## Collected data entries
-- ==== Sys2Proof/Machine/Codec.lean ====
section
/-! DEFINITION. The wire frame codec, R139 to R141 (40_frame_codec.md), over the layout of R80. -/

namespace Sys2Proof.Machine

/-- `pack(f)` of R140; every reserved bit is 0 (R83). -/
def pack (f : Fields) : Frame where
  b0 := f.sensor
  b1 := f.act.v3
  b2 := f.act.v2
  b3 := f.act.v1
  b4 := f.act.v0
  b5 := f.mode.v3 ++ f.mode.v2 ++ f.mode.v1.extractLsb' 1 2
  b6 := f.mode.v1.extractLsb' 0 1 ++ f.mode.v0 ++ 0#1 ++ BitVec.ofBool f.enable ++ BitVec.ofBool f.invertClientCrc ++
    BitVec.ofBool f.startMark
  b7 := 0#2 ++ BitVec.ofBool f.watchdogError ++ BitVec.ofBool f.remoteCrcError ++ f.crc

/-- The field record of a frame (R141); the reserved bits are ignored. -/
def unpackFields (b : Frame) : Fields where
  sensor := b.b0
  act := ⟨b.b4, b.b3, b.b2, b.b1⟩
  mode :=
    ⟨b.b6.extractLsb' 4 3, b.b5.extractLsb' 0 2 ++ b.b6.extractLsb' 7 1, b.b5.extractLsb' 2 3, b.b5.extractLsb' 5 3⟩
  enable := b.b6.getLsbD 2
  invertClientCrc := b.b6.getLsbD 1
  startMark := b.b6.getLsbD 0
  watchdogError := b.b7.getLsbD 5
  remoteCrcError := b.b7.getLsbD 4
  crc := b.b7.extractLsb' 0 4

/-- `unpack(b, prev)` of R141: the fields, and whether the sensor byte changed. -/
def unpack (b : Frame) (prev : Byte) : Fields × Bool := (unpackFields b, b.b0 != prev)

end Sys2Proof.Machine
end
==
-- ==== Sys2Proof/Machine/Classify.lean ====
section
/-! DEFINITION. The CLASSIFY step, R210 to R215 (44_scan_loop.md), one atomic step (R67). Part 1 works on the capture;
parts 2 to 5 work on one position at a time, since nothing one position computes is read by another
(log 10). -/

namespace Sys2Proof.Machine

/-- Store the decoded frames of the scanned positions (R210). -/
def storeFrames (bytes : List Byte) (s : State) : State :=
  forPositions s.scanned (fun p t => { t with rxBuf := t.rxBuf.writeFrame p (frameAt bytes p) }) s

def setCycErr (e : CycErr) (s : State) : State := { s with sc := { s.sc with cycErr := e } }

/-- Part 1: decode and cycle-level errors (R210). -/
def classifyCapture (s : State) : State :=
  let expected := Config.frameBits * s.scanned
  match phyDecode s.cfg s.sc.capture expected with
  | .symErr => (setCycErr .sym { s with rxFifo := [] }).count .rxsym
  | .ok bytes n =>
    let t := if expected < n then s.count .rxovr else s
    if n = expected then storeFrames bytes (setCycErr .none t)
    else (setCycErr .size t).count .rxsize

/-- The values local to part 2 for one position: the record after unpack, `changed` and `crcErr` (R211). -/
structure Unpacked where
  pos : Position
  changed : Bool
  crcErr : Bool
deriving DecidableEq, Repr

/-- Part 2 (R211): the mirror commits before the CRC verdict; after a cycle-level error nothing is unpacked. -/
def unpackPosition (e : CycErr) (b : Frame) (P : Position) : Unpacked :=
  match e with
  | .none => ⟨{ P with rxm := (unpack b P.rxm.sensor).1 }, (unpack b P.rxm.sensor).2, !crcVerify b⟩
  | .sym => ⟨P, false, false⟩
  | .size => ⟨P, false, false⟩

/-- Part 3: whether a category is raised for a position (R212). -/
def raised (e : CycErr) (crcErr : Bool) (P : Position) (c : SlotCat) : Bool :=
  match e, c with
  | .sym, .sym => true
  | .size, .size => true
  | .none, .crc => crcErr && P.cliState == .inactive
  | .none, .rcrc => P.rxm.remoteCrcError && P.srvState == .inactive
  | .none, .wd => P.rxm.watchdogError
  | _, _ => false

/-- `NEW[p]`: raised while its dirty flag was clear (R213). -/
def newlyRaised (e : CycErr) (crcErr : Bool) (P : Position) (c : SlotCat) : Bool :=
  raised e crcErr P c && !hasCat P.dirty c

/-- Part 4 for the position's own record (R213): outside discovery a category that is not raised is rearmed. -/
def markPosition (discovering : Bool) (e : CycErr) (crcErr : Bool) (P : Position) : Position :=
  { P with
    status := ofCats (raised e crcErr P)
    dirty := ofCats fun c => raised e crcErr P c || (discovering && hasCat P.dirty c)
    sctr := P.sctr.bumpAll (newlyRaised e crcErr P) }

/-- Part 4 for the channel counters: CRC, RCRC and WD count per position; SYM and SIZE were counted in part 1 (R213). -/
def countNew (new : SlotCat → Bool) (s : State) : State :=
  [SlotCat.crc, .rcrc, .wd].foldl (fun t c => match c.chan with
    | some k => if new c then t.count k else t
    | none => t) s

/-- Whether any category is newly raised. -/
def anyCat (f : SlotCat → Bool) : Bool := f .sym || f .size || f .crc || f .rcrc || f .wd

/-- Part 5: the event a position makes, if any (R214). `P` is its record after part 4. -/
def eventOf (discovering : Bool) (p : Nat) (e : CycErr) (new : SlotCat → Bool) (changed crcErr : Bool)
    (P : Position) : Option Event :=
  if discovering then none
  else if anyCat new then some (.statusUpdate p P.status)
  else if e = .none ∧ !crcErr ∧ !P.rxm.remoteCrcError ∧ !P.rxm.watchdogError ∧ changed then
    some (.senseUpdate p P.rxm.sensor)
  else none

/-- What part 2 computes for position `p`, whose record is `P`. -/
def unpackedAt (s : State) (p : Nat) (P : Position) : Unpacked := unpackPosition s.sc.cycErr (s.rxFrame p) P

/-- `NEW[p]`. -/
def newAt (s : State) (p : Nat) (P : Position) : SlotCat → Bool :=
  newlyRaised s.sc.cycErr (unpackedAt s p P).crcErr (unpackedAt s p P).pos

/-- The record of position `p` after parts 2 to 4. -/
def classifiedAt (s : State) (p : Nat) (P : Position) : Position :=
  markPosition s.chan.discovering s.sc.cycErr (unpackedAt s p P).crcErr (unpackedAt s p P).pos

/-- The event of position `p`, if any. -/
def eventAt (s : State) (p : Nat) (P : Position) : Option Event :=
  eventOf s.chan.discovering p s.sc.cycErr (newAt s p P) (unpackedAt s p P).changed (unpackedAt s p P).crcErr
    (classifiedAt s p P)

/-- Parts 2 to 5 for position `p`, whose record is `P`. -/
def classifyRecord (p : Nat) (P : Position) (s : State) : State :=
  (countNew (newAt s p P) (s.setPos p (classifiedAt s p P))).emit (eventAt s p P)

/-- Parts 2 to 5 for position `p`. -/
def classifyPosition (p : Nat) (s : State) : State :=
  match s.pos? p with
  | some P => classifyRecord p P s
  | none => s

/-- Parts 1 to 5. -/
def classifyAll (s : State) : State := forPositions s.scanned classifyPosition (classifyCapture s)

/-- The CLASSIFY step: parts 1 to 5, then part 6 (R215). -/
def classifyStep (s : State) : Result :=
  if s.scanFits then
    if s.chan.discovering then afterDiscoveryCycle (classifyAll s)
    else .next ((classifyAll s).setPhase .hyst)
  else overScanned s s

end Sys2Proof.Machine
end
---
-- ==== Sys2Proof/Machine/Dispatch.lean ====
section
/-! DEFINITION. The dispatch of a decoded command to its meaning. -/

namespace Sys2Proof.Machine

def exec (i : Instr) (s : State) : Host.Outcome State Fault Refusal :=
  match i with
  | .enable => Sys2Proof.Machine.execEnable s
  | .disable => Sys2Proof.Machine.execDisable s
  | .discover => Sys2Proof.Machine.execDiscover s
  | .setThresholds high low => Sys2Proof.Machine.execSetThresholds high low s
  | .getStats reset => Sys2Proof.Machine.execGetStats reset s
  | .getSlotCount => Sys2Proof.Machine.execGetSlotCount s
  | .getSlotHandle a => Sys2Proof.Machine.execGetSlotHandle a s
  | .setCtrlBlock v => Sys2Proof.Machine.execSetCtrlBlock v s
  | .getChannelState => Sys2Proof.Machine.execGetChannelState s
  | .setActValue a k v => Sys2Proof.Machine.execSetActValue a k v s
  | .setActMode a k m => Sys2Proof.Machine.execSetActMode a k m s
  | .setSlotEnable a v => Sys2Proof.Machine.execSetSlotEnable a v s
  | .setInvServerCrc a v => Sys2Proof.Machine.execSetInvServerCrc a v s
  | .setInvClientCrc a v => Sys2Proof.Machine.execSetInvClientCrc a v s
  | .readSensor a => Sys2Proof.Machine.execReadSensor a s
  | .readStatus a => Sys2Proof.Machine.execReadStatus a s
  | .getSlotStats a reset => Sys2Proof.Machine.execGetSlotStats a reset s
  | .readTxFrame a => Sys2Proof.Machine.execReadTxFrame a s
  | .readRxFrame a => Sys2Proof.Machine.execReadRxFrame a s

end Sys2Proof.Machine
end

## BRIEF
Give again exactly, and only, the lines above starting at the one with "def classifyCapture (s" and ending at the one with "position (R212). -/".

## ANSWER AREA
def classifyCapture (s : State) : State :=
  let expected := Config.frameBits * s.scanned
  match phyDecode s.cfg s.sc.capture expected with
  | .symErr => (setCycErr .sym { s with rxFifo := [] }).count .rxsym
  | .ok bytes n =>
    let t := if expected < n then s.count .rxovr else s
    if n = expected then storeFrames bytes (setCycErr .none t)
    else (setCycErr .size t).count .rxsize

/-- The values local to part 2 for one position: the record after unpack, `changed` and `crcErr` (R211). -/
structure Unpacked where
  pos : Position
  changed : Bool
  crcErr : Bool
deriving DecidableEq, Repr

/-- Part 2 (R211): the mirror commits before the CRC verdict; after a cycle-level error nothing is unpacked. -/
def unpackPosition (e : CycErr) (b : Frame) (P : Position) : Unpacked :=
  match e with
  | .none => ⟨{ P with rxm := (unpack b P.rxm.sensor).1 }, (unpack b P.rxm.sensor).2, !crcVerify b⟩
  | .sym => ⟨P, false, false⟩
  | .size => ⟨P, false, false⟩

/-- Part 3: whether a category is raised for a position (R212). -/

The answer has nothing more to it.